One form of dehumanization factor that is portrayed in “Heart of Darkness” is when Conrad uses many racist descriptions of the African people. During his first visit to Africa on his way to Congo, he observed that “The prehistoric man was cursing us, praying to us, welcoming us-- who could tell?” (Conrad).With the perspective of describing African people as underdeveloped and his use of words such as s “prehistoric”, “savage”, and even the derogatory N word, despite most African people in the novel were faceless and unnamed. During the novel, the protagonist, Marlow and the other white people disrespected the African people in a way that justified that being a light pigment meant superiority. It can be seen clearly from the novel that Africans were not people that deserved such disgraceful and disrespectful action from the characters and the acknowledgment of the author to prove their portrayal of Africans as animals and unworthy of a name.

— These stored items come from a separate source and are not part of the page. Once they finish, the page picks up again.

/-! ### raiseError -/

@[simp] theorem State.raiseError_regs (c : ErrCode) (n : BitVec 64) : (s.raiseError c n).regs = s.regs := rfl
@[simp] theorem State.raiseError_result (c : ErrCode) (n : BitVec 64) : (s.raiseError c n).result = s.result := rfl
@[simp] theorem State.raiseError_errInfo0 (c : ErrCode) (n : BitVec 64) : (s.raiseError c n).errInfo0 = n.extractLsb' 0 32 := rfl
@[simp] theorem State.raiseError_errInfo1 (c : ErrCode) (n : BitVec 64) : (s.raiseError c n).errInfo1 = n.extractLsb' 32 32 := rfl
@[simp] theorem State.raiseError_tex (c : ErrCode) (n : BitVec 64) : (s.raiseError c n).tex = s.tex := rfl
@[simp] theorem State.raiseError_pending (c : ErrCode) (n : BitVec 64) : (s.raiseError c n).pending = false := rfl
@[simp] theorem State.raiseError_done (c : ErrCode) (n : BitVec 64) : (s.raiseError c n).done = true := rfl
@[simp] theorem State.raiseError_err (c : ErrCode) (n : BitVec 64) : (s.raiseError c n).err = true := rfl
@[simp] theorem State.raiseError_errCode (c : ErrCode) (n : BitVec 64) : (s.raiseError c n).errCode = c := rfl
@[simp] theorem State.raiseError_latch (c : ErrCode) (n : BitVec 64) : (s.raiseError c n).latch = s.latch := rfl
@[simp] theorem State.raiseError_src (c : ErrCode) (n : BitVec 64) : (s.raiseError c n).src = s.src := rfl
@[simp] theorem State.raiseError_dst (c : ErrCode) (n : BitVec 64) : (s.raiseError c n).dst = s.dst := rfl
@[simp] theorem State.raiseError_params (c : ErrCode) (n : BitVec 64) : (s.raiseError c n).params = s.params := rfl
@[simp] theorem State.raiseError_script (c : ErrCode) (n : BitVec 64) : (s.raiseError c n).script = s.script := rfl
@[simp] theorem State.raiseError_observed (c : ErrCode) (n : BitVec 64) : (s.raiseError c n).observed = s.observed := rfl
@[simp] theorem State.raiseError_delay (c : ErrCode) (n : BitVec 64) : (s.raiseError c n).delay = s.delay := rfl
@[simp] theorem State.raiseError_draws (c : ErrCode) (n : BitVec 64) : (s.raiseError c n).draws = s.draws := rfl
@[simp] theorem State.raiseError_srcDisturbed (c : ErrCode) (n : BitVec 64) : (s.raiseError c n).srcDisturbed = s.srcDisturbed := rfl
@[simp] theorem State.raiseError_dstDisturbed (c : ErrCode) (n : BitVec 64) : (s.raiseError c n).dstDisturbed = s.dstDisturbed := rfl
@[simp] theorem State.raiseError_hostRule (c : ErrCode) (n : BitVec 64) : (s.raiseError c n).hostRule = s.hostRule := rfl

/-! ### issueWith -/

@[simp] theorem State.issueWith_regs (w : Word) (n : Nat) : (s.issueWith w n).regs = s.regs := rfl
@[simp] theorem State.issueWith_result (w : Word) (n : Nat) : (s.issueWith w n).result = s.result := rfl
@[simp] theorem State.issueWith_errInfo0 (w : Word) (n : Nat) : (s.issueWith w n).errInfo0 = 0 := rfl
@[simp] theorem State.issueWith_errInfo1 (w : Word) (n : Nat) : (s.issueWith w n).errInfo1 = 0 := rfl
@[simp] theorem State.issueWith_tex (w : Word) (n : Nat) : (s.issueWith w n).tex = s.tex := rfl
@[simp] theorem State.issueWith_pending (w : Word) (n : Nat) : (s.issueWith w n).pending = true := rfl
@[simp] theorem State.issueWith_done (w : Word) (n : Nat) : (s.issueWith w n).done = false := rfl
@[simp] theorem State.issueWith_err (w : Word) (n : Nat) : (s.issueWith w n).err = false := rfl
@[simp] theorem State.issueWith_errCode (w : Word) (n : Nat) : (s.issueWith w n).errCode = .none := rfl
@[simp] theorem State.issueWith_latch (w : Word) (n : Nat) : (s.issueWith w n).latch = ⟨w, s.regs⟩ := rfl
@[simp] theorem State.issueWith_src (w : Word) (n : Nat) : (s.issueWith w n).src = s.src := rfl
@[simp] theorem State.issueWith_dst (w : Word) (n : Nat) : (s.issueWith w n).dst = s.dst := rfl
@[simp] theorem State.issueWith_params (w : Word) (n : Nat) : (s.issueWith w n).params = s.params := rfl
@[simp] theorem State.issueWith_script (w : Word) (n : Nat) : (s.issueWith w n).script = s.script := rfl
@[simp] theorem State.issueWith_observed (w : Word) (n : Nat) : (s.issueWith w n).observed = s.observed := rfl
@[simp] theorem State.issueWith_delay (w : Word) (n : Nat) : (s.issueWith w n).delay = n := rfl
@[simp] theorem State.issueWith_draws (w : Word) (n : Nat) : (s.issueWith w n).draws = s.draws := rfl
@[simp] theorem State.issueWith_srcDisturbed (w : Word) (n : Nat) : (s.issueWith w n).srcDisturbed = false := rfl
@[simp] theorem State.issueWith_dstDisturbed (w : Word) (n : Nat) : (s.issueWith w n).dstDisturbed = [] := rfl
@[simp] theorem State.issueWith_hostRule (w : Word) (n : Nat) : (s.issueWith w n).hostRule = s.hostRule := rfl

/-! ### issue -/

@[simp] theorem State.issue_regs (w : Word) : (s.issue w).regs = s.regs := rfl
@[simp] theorem State.issue_result (w : Word) : (s.issue w).result = s.result := rfl
@[simp] theorem State.issue_errInfo0 (w : Word) : (s.issue w).errInfo0 = 0 := rfl
@[simp] theorem State.issue_errInfo1 (w : Word) : (s.issue w).errInfo1 = 0 := rfl
@[simp] theorem State.issue_tex (w : Word) : (s.issue w).tex = s.tex := rfl
@[simp] theorem State.issue_pending (w : Word) : (s.issue w).pending = true := rfl
@[simp] theorem State.issue_done (w : Word) : (s.issue w).done = false := rfl
@[simp] theorem State.issue_err (w : Word) : (s.issue w).err = false := rfl
@[simp] theorem State.issue_errCode (w : Word) : (s.issue w).errCode = .none := rfl
@[simp] theorem State.issue_latch (w : Word) : (s.issue w).latch = ⟨w, s.regs⟩ := rfl
@[simp] theorem State.issue_src (w : Word) : (s.issue w).src = s.src := rfl
@[simp] theorem State.issue_dst (w : Word) : (s.issue w).dst = s.dst := rfl
@[simp] theorem State.issue_params (w : Word) : (s.issue w).params = s.params := rfl
@[simp] theorem State.issue_script (w : Word) : (s.issue w).script = s.script := rfl
@[simp] theorem State.issue_observed (w : Word) : (s.issue w).observed = s.observed := rfl
@[simp] theorem State.issue_delay (w : Word) : (s.issue w).delay = Config.performDelay s.draws := rfl
@[simp] theorem State.issue_draws (w : Word) : (s.issue w).draws = s.draws + 1 := rfl
@[simp] theorem State.issue_srcDisturbed (w : Word) : (s.issue w).srcDisturbed = false := rfl
@[simp] theorem State.issue_dstDisturbed (w : Word) : (s.issue w).dstDisturbed = [] := rfl
@[simp] theorem State.issue_hostRule (w : Word) : (s.issue w).hostRule = s.hostRule := rfl

/-! ### havocDst -/

@[simp] theorem State.havocDst_regs (l : List Nat) : (s.havocDst l).regs = s.regs := rfl
@[simp] theorem State.havocDst_result (l : List Nat) : (s.havocDst l).result = s.result := rfl
@[simp] theorem State.havocDst_errInfo0 (l : List Nat) : (s.havocDst l).errInfo0 = s.errInfo0 := rfl
@[simp] theorem State.havocDst_errInfo1 (l : List Nat) : (s.havocDst l).errInfo1 = s.errInfo1 := rfl
@[simp] theorem State.havocDst_tex (l : List Nat) : (s.havocDst l).tex = s.tex := rfl
@[simp] theorem State.havocDst_pending (l : List Nat) : (s.havocDst l).pending = s.pending := rfl
@[simp] theorem State.havocDst_done (l : List Nat) : (s.havocDst l).done = s.done := rfl
@[simp] theorem State.havocDst_err (l : List Nat) : (s.havocDst l).err = s.err := rfl
@[simp] theorem State.havocDst_errCode (l : List Nat) : (s.havocDst l).errCode = s.errCode := rfl
@[simp] theorem State.havocDst_latch (l : List Nat) : (s.havocDst l).latch = s.latch := rfl
@[simp] theorem State.havocDst_src (l : List Nat) : (s.havocDst l).src = s.src := rfl
@[simp] theorem State.havocDst_dst (l : List Nat) : (s.havocDst l).dst = s.dst.writeCells (l.zipIdx.map (fun ai => (ai.1, Config.freeByte (s.draws + ai.2)))) := rfl
@[simp] theorem State.havocDst_params (l : List Nat) : (s.havocDst l).params = s.params := rfl
@[simp] theorem State.havocDst_script (l : List Nat) : (s.havocDst l).script = s.script := rfl
@[simp] theorem State.havocDst_observed (l : List Nat) : (s.havocDst l).observed = s.observed := rfl
@[simp] theorem State.havocDst_delay (l : List Nat) : (s.havocDst l).delay = s.delay := rfl
@[simp] theorem State.havocDst_draws (l : List Nat) : (s.havocDst l).draws = s.draws + l.length := rfl
@[simp] theorem State.havocDst_srcDisturbed (l : List Nat) : (s.havocDst l).srcDisturbed = s.srcDisturbed := rfl
@[simp] theorem State.havocDst_dstDisturbed (l : List Nat) : (s.havocDst l).dstDisturbed = s.dstDisturbed := rfl
@[simp] theorem State.havocDst_hostRule (l : List Nat) : (s.havocDst l).hostRule = s.hostRule := rfl

/-! ### observe -/

@[simp] theorem State.observe_regs (o : Observation) : (s.observe o).regs = s.regs := rfl
@[simp] theorem State.observe_result (o : Observation) : (s.observe o).result = s.result := rfl
@[simp] theorem State.observe_errInfo0 (o : Observation) : (s.observe o).errInfo0 = s.errInfo0 := rfl
@[simp] theorem State.observe_errInfo1 (o : Observation) : (s.observe o).errInfo1 = s.errInfo1 := rfl
@[simp] theorem State.observe_tex (o : Observation) : (s.observe o).tex = s.tex := rfl
@[simp] theorem State.observe_pending (o : Observation) : (s.observe o).pending = s.pending := rfl
@[simp] theorem State.observe_done (o : Observation) : (s.observe o).done = s.done := rfl
@[simp] theorem State.observe_err (o : Observation) : (s.observe o).err = s.err := rfl
@[simp] theorem State.observe_errCode (o : Observation) : (s.observe o).errCode = s.errCode := rfl
@[simp] theorem State.observe_latch (o : Observation) : (s.observe o).latch = s.latch := rfl
@[simp] theorem State.observe_src (o : Observation) : (s.observe o).src = s.src := rfl
@[simp] theorem State.observe_dst (o : Observation) : (s.observe o).dst = s.dst := rfl
@[simp] theorem State.observe_params (o : Observation) : (s.observe o).params = s.params := rfl
@[simp] theorem State.observe_script (o : Observation) : (s.observe o).script = s.script := rfl
@[simp] theorem State.observe_observed (o : Observation) : (s.observe o).observed = s.observed ++ [o] := rfl
@[simp] theorem State.observe_delay (o : Observation) : (s.observe o).delay = s.delay := rfl
@[simp] theorem State.observe_draws (o : Observation) : (s.observe o).draws = s.draws := rfl
@[simp] theorem State.observe_srcDisturbed (o : Observation) : (s.observe o).srcDisturbed = s.srcDisturbed := rfl
@[simp] theorem State.observe_dstDisturbed (o : Observation) : (s.observe o).dstDisturbed = s.dstDisturbed := rfl
@[simp] theorem State.observe_hostRule (o : Observation) : (s.observe o).hostRule = s.hostRule := rfl

/-! ### hostSrcWrite -/

@[simp] theorem State.hostSrcWrite_regs (a : Nat) (v : Byte) : (s.hostSrcWrite a v).regs = s.regs := rfl
@[simp] theorem State.hostSrcWrite_result (a : Nat) (v : Byte) : (s.hostSrcWrite a v).result = s.result := rfl
@[simp] theorem State.hostSrcWrite_errInfo0 (a : Nat) (v : Byte) : (s.hostSrcWrite a v).errInfo0 = s.errInfo0 := rfl
@[simp] theorem State.hostSrcWrite_errInfo1 (a : Nat) (v : Byte) : (s.hostSrcWrite a v).errInfo1 = s.errInfo1 := rfl
@[simp] theorem State.hostSrcWrite_tex (a : Nat) (v : Byte) : (s.hostSrcWrite a v).tex = s.tex := rfl
@[simp] theorem State.hostSrcWrite_pending (a : Nat) (v : Byte) : (s.hostSrcWrite a v).pending = s.pending := rfl
@[simp] theorem State.hostSrcWrite_done (a : Nat) (v : Byte) : (s.hostSrcWrite a v).done = s.done := rfl
@[simp] theorem State.hostSrcWrite_err (a : Nat) (v : Byte) : (s.hostSrcWrite a v).err = s.err := rfl
@[simp] theorem State.hostSrcWrite_errCode (a : Nat) (v : Byte) : (s.hostSrcWrite a v).errCode = s.errCode := rfl
@[simp] theorem State.hostSrcWrite_latch (a : Nat) (v : Byte) : (s.hostSrcWrite a v).latch = s.latch := rfl
@[simp] theorem State.hostSrcWrite_src (a : Nat) (v : Byte) : (s.hostSrcWrite a v).src = s.src.write a v := rfl
@[simp] theorem State.hostSrcWrite_dst (a : Nat) (v : Byte) : (s.hostSrcWrite a v).dst = s.dst := rfl
@[simp] theorem State.hostSrcWrite_params (a : Nat) (v : Byte) : (s.hostSrcWrite a v).params = s.params := rfl
@[simp] theorem State.hostSrcWrite_script (a : Nat) (v : Byte) : (s.hostSrcWrite a v).script = s.script := rfl
@[simp] theorem State.hostSrcWrite_observed (a : Nat) (v : Byte) : (s.hostSrcWrite a v).observed = s.observed := rfl
@[simp] theorem State.hostSrcWrite_delay (a : Nat) (v : Byte) : (s.hostSrcWrite a v).delay = s.delay := rfl
@[simp] theorem State.hostSrcWrite_draws (a : Nat) (v : Byte) : (s.hostSrcWrite a v).draws = s.draws := rfl
@[simp] theorem State.hostSrcWrite_srcDisturbed (a : Nat) (v : Byte) : (s.hostSrcWrite a v).srcDisturbed = (s.srcDisturbed || s.inSrcWindow a) := rfl
@[simp] theorem State.hostSrcWrite_dstDisturbed (a : Nat) (v : Byte) : (s.hostSrcWrite a v).dstDisturbed = s.dstDisturbed := rfl
@[simp] theorem State.hostSrcWrite_hostRule (a : Nat) (v : Byte) : (s.hostSrcWrite a v).hostRule = s.hostRule := rfl

end Sys2Proof.Machine
end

In Chinua Achebe’s essay, “An Image of Racism”, he highlights how Conrad uses figurative language to compare Europe and Africa. Achebe asserts that “A Conrad student informed me in Scotland that Africa is merely “a setting for the disintegration of the mind of Mr. Kurtz. Which is partly the point. Africa is setting and backdrop which eliminates the African as a human factor” (Achebe, 37 and 38). This clearly shows how people in this current generation still are able to understand the moral implications in Conrad’s language is the actual problem. Although readers and critics can argue over the era and different time that “Heart of Darkness”, with the fact that this book mistreats an entire race of people, a continent as a whole and many different cultures, in today’s time, it is unacceptable. Well, everyone likes to be treated with respect, and without a doubt, Achebe acknowledges that Conrad’s writing in “Heart of Darkness” was beautiful and talented, but his work of literature can not be judged based on the technicality.

The message that is portrayed in the novel affects an entire portion of human race and crashes their beliefs and is simply not fair. Although, Conrad’s work on the novel should still be discussed alongside with Things Fall Apart and Achebe’s essay, “ An Image of Racism” for a better balanced understanding of the concepts.